──────── PROVIDED RECORDS ────────
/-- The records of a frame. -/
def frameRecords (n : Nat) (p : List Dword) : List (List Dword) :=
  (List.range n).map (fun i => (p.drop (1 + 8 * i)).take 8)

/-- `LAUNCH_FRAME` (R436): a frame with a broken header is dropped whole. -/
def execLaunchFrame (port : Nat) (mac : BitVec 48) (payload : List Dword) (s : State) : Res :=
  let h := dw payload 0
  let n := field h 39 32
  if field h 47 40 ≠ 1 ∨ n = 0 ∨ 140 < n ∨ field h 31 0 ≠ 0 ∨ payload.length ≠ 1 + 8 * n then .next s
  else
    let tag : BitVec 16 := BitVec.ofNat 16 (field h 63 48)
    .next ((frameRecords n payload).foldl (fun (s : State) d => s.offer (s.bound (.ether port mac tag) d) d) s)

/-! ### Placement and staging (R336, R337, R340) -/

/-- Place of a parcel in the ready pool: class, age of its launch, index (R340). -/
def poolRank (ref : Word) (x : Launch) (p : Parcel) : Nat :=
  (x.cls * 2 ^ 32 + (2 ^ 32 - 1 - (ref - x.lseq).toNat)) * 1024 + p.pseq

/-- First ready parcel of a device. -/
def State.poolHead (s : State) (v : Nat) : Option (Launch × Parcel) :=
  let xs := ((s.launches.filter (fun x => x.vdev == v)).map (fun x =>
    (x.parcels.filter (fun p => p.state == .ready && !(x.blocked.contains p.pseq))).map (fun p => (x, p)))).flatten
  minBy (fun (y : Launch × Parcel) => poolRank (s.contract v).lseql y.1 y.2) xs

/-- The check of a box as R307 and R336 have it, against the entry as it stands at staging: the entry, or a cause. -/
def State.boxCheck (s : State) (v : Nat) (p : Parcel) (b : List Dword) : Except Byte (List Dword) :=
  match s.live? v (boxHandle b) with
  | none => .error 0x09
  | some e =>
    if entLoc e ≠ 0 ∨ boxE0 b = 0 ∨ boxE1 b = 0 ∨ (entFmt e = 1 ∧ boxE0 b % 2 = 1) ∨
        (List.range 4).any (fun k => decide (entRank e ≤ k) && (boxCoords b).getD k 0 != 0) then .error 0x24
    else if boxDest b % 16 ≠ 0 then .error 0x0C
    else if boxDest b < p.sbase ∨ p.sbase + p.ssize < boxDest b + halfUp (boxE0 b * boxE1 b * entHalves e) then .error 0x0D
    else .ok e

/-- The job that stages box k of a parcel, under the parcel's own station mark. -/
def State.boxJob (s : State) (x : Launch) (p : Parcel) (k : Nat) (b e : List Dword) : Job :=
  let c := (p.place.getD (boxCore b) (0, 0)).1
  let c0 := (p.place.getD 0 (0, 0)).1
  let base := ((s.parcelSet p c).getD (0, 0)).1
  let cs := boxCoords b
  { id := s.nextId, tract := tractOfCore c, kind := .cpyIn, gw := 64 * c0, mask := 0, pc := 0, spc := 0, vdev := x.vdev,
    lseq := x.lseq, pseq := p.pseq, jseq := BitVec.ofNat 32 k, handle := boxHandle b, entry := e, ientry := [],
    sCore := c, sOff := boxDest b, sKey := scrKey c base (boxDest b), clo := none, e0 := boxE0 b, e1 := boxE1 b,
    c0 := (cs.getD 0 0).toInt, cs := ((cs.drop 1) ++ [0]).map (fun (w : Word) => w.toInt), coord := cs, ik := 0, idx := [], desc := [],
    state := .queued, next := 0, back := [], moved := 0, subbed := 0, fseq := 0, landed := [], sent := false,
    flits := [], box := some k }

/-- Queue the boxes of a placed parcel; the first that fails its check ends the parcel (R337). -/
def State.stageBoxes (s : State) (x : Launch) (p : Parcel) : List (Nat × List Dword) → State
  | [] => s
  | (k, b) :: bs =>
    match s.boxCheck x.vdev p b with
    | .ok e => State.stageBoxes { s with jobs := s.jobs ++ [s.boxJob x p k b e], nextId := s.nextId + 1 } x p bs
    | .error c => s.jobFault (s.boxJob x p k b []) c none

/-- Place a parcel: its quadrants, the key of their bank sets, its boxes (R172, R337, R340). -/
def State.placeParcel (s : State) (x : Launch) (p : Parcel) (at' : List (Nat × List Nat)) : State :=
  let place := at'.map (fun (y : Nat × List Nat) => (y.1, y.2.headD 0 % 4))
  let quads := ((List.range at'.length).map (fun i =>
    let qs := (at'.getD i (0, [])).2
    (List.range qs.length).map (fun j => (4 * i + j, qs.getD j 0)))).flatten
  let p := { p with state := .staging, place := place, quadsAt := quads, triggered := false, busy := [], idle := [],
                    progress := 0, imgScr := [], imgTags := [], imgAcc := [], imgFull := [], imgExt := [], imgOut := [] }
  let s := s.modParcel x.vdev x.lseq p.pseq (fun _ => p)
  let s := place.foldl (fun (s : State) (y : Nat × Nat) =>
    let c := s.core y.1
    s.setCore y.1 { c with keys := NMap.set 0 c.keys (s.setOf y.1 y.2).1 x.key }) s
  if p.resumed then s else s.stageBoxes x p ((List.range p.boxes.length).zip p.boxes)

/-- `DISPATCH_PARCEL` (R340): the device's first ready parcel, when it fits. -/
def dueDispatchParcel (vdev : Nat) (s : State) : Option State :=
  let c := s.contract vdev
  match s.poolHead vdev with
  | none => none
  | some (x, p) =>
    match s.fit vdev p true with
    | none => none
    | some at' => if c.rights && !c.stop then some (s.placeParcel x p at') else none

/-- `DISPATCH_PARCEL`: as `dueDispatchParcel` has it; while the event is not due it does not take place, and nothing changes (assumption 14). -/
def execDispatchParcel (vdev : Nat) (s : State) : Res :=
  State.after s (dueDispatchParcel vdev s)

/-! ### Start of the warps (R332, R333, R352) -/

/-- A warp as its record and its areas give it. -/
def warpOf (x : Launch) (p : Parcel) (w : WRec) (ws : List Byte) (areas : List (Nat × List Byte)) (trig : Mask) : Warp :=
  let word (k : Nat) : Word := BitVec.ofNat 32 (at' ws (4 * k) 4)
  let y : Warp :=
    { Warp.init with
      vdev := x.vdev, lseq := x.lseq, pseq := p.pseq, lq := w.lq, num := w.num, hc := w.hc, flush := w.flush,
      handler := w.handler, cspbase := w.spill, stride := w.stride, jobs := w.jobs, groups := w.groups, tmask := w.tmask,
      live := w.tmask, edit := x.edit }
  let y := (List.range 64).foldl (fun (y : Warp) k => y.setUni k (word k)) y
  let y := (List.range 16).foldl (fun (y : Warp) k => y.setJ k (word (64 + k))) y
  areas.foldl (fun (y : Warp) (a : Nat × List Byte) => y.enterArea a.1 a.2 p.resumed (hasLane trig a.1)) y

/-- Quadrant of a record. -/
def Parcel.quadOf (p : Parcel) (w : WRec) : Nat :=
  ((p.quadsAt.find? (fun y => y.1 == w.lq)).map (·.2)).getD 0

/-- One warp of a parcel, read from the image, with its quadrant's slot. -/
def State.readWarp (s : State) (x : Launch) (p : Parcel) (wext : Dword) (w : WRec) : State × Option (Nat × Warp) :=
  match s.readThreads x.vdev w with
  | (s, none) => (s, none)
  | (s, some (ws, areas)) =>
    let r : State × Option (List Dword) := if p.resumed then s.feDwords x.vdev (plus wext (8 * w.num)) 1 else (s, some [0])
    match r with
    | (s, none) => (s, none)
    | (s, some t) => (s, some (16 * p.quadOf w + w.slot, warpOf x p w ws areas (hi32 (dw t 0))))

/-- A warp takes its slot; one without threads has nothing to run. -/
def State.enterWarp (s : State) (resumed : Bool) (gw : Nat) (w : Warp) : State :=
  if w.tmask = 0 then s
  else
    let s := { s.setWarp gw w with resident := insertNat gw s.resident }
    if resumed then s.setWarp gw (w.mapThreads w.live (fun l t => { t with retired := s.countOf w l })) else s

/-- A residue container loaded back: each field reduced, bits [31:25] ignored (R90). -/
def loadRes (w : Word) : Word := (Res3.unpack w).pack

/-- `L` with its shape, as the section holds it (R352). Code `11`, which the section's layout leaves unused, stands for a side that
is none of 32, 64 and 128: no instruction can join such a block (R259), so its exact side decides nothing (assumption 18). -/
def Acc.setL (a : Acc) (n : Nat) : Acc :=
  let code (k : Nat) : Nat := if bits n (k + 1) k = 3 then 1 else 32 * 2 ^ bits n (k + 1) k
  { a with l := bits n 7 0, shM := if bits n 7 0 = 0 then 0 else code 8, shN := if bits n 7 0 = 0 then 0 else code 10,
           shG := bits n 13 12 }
────────
──────── PROVIDED RECORDS ────────
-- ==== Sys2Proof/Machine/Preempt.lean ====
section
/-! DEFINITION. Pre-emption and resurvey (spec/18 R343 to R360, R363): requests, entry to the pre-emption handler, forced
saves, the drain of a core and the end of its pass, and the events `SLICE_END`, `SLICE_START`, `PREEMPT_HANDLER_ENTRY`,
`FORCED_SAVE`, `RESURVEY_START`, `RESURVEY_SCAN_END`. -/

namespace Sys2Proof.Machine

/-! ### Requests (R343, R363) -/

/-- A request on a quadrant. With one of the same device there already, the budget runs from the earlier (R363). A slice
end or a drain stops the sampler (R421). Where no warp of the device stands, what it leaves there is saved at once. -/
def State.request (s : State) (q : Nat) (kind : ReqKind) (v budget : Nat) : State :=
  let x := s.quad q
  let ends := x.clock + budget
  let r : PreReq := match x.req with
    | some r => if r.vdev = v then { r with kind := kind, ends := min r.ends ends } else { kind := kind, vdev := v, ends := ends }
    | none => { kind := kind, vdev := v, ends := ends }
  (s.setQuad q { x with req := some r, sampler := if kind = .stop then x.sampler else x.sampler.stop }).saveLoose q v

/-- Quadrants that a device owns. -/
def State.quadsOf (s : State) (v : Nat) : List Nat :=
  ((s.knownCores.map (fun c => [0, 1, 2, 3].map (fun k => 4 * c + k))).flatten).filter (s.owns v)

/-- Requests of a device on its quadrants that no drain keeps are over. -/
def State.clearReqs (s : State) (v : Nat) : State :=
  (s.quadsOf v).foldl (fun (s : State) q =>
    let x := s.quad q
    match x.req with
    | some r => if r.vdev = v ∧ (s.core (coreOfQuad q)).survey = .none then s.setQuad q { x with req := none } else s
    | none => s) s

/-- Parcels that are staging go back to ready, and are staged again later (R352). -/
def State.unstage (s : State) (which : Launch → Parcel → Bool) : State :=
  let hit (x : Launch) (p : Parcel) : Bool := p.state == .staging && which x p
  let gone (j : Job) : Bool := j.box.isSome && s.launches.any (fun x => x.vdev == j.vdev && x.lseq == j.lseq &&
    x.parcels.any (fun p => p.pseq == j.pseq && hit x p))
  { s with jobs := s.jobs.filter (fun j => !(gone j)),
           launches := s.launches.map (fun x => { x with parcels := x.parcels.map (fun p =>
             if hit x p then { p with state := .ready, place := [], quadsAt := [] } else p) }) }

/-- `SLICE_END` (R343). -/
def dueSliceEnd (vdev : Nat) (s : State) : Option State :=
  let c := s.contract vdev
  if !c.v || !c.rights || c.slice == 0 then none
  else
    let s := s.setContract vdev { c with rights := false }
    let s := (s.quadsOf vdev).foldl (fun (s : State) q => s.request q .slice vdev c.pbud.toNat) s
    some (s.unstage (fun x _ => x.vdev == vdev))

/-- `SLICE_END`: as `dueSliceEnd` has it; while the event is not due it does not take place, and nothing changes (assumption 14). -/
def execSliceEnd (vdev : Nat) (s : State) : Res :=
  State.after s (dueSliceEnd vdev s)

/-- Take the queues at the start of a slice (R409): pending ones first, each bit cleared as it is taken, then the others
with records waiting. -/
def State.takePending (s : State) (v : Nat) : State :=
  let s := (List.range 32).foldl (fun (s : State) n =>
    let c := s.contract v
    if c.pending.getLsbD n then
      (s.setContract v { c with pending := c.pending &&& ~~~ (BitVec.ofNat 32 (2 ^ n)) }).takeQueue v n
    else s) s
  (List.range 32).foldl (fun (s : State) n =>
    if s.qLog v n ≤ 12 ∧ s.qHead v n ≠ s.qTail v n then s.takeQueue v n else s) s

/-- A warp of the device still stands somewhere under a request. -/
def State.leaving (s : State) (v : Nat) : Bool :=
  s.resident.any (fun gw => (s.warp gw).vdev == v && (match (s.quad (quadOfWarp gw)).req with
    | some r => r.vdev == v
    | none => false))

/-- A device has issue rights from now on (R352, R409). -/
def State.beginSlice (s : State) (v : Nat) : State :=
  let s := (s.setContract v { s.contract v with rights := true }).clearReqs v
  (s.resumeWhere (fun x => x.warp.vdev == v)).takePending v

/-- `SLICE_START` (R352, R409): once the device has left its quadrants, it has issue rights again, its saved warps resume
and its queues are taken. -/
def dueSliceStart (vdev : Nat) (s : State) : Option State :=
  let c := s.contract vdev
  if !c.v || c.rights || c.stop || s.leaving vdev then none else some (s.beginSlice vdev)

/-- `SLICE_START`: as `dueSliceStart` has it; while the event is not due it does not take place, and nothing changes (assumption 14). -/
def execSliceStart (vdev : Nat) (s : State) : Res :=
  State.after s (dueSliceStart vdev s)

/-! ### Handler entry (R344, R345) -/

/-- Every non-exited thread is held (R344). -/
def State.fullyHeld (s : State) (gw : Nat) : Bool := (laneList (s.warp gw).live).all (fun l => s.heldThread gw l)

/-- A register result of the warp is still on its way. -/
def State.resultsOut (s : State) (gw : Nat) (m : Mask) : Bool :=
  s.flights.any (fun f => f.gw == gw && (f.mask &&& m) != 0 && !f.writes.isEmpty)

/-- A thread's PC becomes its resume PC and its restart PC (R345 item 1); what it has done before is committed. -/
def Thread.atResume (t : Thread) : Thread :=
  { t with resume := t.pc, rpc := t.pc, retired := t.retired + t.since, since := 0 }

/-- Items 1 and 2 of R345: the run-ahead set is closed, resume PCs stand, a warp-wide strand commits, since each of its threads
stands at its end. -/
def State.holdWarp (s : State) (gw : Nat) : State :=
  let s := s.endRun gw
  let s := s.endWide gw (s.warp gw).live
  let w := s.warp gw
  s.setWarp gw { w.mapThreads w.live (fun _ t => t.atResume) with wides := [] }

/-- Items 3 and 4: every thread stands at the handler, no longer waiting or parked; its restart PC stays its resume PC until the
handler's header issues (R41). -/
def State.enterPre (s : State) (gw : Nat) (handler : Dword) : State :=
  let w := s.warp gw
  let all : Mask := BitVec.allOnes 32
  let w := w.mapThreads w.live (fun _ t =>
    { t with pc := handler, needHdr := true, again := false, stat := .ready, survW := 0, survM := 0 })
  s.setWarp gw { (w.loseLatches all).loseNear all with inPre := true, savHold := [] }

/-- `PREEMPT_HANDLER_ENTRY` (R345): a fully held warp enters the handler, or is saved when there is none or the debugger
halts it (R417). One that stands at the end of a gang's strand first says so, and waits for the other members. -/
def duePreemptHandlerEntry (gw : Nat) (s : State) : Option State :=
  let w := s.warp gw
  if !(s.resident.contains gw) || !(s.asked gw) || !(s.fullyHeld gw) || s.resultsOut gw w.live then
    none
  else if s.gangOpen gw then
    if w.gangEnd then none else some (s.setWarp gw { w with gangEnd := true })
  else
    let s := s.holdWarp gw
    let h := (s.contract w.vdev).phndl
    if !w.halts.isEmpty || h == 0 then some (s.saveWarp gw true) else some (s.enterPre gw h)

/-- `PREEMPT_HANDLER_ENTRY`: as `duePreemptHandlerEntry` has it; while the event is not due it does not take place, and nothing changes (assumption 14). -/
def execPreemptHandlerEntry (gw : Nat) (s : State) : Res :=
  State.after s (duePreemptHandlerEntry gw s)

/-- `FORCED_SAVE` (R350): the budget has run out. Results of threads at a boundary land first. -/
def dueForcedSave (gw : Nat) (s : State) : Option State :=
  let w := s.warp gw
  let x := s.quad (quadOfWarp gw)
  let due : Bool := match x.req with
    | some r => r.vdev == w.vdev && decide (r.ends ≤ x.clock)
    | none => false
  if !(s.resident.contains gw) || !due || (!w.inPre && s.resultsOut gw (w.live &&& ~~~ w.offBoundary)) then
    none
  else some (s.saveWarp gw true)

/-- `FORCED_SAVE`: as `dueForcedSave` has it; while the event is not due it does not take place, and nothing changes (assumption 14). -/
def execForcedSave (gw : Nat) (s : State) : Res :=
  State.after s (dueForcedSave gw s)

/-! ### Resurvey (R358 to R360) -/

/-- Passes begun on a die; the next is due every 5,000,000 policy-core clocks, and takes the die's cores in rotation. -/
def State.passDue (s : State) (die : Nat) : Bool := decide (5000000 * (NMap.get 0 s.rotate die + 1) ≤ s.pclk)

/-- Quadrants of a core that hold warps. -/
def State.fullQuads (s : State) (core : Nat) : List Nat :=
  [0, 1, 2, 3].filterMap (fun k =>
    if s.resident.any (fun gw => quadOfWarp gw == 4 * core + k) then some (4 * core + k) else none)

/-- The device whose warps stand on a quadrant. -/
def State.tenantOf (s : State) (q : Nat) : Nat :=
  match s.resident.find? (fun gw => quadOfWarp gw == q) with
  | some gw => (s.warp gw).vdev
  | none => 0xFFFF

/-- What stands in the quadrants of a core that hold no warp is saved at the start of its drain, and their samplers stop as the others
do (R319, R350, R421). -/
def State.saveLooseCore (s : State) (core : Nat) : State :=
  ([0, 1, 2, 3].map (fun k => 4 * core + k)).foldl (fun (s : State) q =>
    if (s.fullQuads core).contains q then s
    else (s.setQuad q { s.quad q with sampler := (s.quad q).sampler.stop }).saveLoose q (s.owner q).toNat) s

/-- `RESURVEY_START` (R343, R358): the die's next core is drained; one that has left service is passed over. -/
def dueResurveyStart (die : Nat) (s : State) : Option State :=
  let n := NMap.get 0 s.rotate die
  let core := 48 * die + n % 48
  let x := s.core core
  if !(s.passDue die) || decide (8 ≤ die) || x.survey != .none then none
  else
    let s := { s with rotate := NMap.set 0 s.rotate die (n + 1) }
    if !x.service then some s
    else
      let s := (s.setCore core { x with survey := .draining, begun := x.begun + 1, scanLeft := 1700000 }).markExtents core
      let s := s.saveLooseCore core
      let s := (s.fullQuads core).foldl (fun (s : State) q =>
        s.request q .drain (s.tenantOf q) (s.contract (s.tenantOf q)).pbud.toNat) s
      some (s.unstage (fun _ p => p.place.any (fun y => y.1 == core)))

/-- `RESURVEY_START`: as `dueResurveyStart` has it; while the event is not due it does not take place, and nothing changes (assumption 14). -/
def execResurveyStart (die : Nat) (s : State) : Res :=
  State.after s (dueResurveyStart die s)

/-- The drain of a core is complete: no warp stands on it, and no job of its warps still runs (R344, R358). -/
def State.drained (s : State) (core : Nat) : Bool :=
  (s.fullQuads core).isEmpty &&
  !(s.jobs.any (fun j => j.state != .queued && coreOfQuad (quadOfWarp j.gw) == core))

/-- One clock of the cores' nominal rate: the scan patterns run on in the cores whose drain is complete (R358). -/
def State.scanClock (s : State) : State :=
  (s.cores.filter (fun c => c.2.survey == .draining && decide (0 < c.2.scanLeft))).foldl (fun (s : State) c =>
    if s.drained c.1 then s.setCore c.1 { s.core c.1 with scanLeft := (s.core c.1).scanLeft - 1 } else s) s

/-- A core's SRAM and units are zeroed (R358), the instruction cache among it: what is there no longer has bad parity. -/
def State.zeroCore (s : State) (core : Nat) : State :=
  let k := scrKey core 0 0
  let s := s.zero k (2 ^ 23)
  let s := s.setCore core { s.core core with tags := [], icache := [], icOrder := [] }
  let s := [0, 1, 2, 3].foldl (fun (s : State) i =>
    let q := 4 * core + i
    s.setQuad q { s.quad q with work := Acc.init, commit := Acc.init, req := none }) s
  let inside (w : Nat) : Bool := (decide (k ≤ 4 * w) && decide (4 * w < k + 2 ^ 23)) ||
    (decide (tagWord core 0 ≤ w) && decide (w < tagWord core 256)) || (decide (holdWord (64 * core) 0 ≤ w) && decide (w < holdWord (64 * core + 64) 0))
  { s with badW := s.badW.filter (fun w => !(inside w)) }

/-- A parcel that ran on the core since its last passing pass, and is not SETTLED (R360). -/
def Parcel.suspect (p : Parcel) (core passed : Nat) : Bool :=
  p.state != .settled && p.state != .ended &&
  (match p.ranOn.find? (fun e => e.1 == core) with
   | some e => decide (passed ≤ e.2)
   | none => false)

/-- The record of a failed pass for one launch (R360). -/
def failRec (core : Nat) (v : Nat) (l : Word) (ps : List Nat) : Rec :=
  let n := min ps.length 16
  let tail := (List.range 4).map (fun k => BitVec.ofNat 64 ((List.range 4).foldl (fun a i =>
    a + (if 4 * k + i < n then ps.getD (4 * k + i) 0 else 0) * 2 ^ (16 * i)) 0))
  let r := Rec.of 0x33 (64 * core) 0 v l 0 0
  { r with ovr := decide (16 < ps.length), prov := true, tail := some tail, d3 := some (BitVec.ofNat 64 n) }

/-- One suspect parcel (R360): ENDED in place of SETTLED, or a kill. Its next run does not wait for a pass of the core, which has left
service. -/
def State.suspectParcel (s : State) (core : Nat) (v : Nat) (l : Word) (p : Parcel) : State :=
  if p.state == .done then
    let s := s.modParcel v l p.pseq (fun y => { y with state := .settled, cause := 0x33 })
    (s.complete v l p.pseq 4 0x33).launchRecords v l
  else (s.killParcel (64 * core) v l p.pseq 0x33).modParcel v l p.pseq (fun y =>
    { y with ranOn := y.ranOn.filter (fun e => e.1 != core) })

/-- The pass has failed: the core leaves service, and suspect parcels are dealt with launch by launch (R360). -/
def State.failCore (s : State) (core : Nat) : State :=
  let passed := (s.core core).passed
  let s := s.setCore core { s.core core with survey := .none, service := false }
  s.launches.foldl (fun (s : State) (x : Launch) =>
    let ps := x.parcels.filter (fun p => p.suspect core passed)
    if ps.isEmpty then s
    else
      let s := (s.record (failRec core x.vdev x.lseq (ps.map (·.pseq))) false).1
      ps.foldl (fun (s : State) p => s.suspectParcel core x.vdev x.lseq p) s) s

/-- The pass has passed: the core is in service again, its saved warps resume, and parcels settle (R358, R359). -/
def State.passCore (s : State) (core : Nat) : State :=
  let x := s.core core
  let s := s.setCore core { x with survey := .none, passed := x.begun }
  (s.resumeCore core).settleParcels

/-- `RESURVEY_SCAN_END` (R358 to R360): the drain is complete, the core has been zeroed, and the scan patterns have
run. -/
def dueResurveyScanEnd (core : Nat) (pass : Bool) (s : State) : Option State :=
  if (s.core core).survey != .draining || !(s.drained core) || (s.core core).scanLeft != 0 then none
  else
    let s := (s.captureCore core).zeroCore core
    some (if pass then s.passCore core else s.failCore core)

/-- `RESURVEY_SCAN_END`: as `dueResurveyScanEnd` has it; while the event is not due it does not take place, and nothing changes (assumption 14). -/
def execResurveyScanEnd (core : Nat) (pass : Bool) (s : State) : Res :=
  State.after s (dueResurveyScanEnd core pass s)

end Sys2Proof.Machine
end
────────
──────── PROVIDED RECORDS ────────
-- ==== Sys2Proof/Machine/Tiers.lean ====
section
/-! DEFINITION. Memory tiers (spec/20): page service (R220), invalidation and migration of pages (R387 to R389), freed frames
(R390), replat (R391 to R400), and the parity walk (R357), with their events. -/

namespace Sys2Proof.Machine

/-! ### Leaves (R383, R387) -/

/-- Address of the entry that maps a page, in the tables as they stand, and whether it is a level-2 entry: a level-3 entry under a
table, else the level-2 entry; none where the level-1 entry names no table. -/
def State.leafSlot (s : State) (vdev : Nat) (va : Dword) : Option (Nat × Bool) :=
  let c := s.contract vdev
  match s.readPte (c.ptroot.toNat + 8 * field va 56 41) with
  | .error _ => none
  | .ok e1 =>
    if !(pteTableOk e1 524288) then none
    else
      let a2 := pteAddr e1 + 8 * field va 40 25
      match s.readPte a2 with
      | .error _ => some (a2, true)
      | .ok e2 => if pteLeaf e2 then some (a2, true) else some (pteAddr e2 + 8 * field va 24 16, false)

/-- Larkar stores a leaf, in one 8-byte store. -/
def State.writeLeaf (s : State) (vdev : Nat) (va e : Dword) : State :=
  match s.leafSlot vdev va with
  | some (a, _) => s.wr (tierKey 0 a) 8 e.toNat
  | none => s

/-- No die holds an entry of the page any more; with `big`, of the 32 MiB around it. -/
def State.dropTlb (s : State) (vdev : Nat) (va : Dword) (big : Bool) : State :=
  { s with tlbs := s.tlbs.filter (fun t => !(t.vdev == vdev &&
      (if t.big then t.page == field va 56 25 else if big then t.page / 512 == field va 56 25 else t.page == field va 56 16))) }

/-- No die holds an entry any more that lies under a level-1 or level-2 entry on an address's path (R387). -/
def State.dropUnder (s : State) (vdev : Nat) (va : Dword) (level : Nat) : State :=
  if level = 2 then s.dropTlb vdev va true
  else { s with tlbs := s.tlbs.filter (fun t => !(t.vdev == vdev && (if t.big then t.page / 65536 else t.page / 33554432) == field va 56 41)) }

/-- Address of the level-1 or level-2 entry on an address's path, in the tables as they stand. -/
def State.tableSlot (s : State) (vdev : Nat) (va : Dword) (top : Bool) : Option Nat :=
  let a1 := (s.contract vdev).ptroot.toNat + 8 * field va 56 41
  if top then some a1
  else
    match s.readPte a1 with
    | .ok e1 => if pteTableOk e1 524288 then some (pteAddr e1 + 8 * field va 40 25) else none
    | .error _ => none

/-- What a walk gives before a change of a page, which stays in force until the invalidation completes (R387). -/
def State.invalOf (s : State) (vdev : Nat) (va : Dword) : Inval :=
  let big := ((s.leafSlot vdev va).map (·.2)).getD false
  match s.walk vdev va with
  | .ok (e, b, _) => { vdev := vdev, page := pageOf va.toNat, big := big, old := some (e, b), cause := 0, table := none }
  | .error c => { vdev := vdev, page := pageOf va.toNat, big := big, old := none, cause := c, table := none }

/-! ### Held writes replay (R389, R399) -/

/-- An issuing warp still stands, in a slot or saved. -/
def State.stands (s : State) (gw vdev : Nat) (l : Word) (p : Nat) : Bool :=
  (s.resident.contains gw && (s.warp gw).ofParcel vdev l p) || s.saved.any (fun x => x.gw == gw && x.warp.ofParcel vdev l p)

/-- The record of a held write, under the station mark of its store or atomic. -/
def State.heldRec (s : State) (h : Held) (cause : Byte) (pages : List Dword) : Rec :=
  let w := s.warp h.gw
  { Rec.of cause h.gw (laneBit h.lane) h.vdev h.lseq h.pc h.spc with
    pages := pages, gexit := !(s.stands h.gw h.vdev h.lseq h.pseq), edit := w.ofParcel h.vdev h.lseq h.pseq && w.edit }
────────
REQUIRED ACTION => Out of the data above, transcribe exactly and only the lines starting with the line that has "a frame. -/" and going on through the line that has "else if boxDest b %", both included.

OUTPUT FOR THIS EXERCISE =>
/-- The records of a frame. -/
def frameRecords (n : Nat) (p : List Dword) : List (List Dword) :=
  (List.range n).map (fun i => (p.drop (1 + 8 * i)).take 8)

/-- `LAUNCH_FRAME` (R436): a frame with a broken header is dropped whole. -/
def execLaunchFrame (port : Nat) (mac : BitVec 48) (payload : List Dword) (s : State) : Res :=
  let h := dw payload 0
  let n := field h 39 32
  if field h 47 40 ≠ 1 ∨ n = 0 ∨ 140 < n ∨ field h 31 0 ≠ 0 ∨ payload.length ≠ 1 + 8 * n then .next s
  else
    let tag : BitVec 16 := BitVec.ofNat 16 (field h 63 48)
    .next ((frameRecords n payload).foldl (fun (s : State) d => s.offer (s.bound (.ether port mac tag) d) d) s)

/-! ### Placement and staging (R336, R337, R340) -/

/-- Place of a parcel in the ready pool: class, age of its launch, index (R340). -/
def poolRank (ref : Word) (x : Launch) (p : Parcel) : Nat :=
  (x.cls * 2 ^ 32 + (2 ^ 32 - 1 - (ref - x.lseq).toNat)) * 1024 + p.pseq

/-- First ready parcel of a device. -/
def State.poolHead (s : State) (v : Nat) : Option (Launch × Parcel) :=
  let xs := ((s.launches.filter (fun x => x.vdev == v)).map (fun x =>
    (x.parcels.filter (fun p => p.state == .ready && !(x.blocked.contains p.pseq))).map (fun p => (x, p)))).flatten
  minBy (fun (y : Launch × Parcel) => poolRank (s.contract v).lseql y.1 y.2) xs

/-- The check of a box as R307 and R336 have it, against the entry as it stands at staging: the entry, or a cause. -/
def State.boxCheck (s : State) (v : Nat) (p : Parcel) (b : List Dword) : Except Byte (List Dword) :=
  match s.live? v (boxHandle b) with
  | none => .error 0x09
  | some e =>
    if entLoc e ≠ 0 ∨ boxE0 b = 0 ∨ boxE1 b = 0 ∨ (entFmt e = 1 ∧ boxE0 b % 2 = 1) ∨
        (List.range 4).any (fun k => decide (entRank e ≤ k) && (boxCoords b).getD k 0 != 0) then .error 0x24
    else if boxDest b % 16 ≠ 0 then .error 0x0C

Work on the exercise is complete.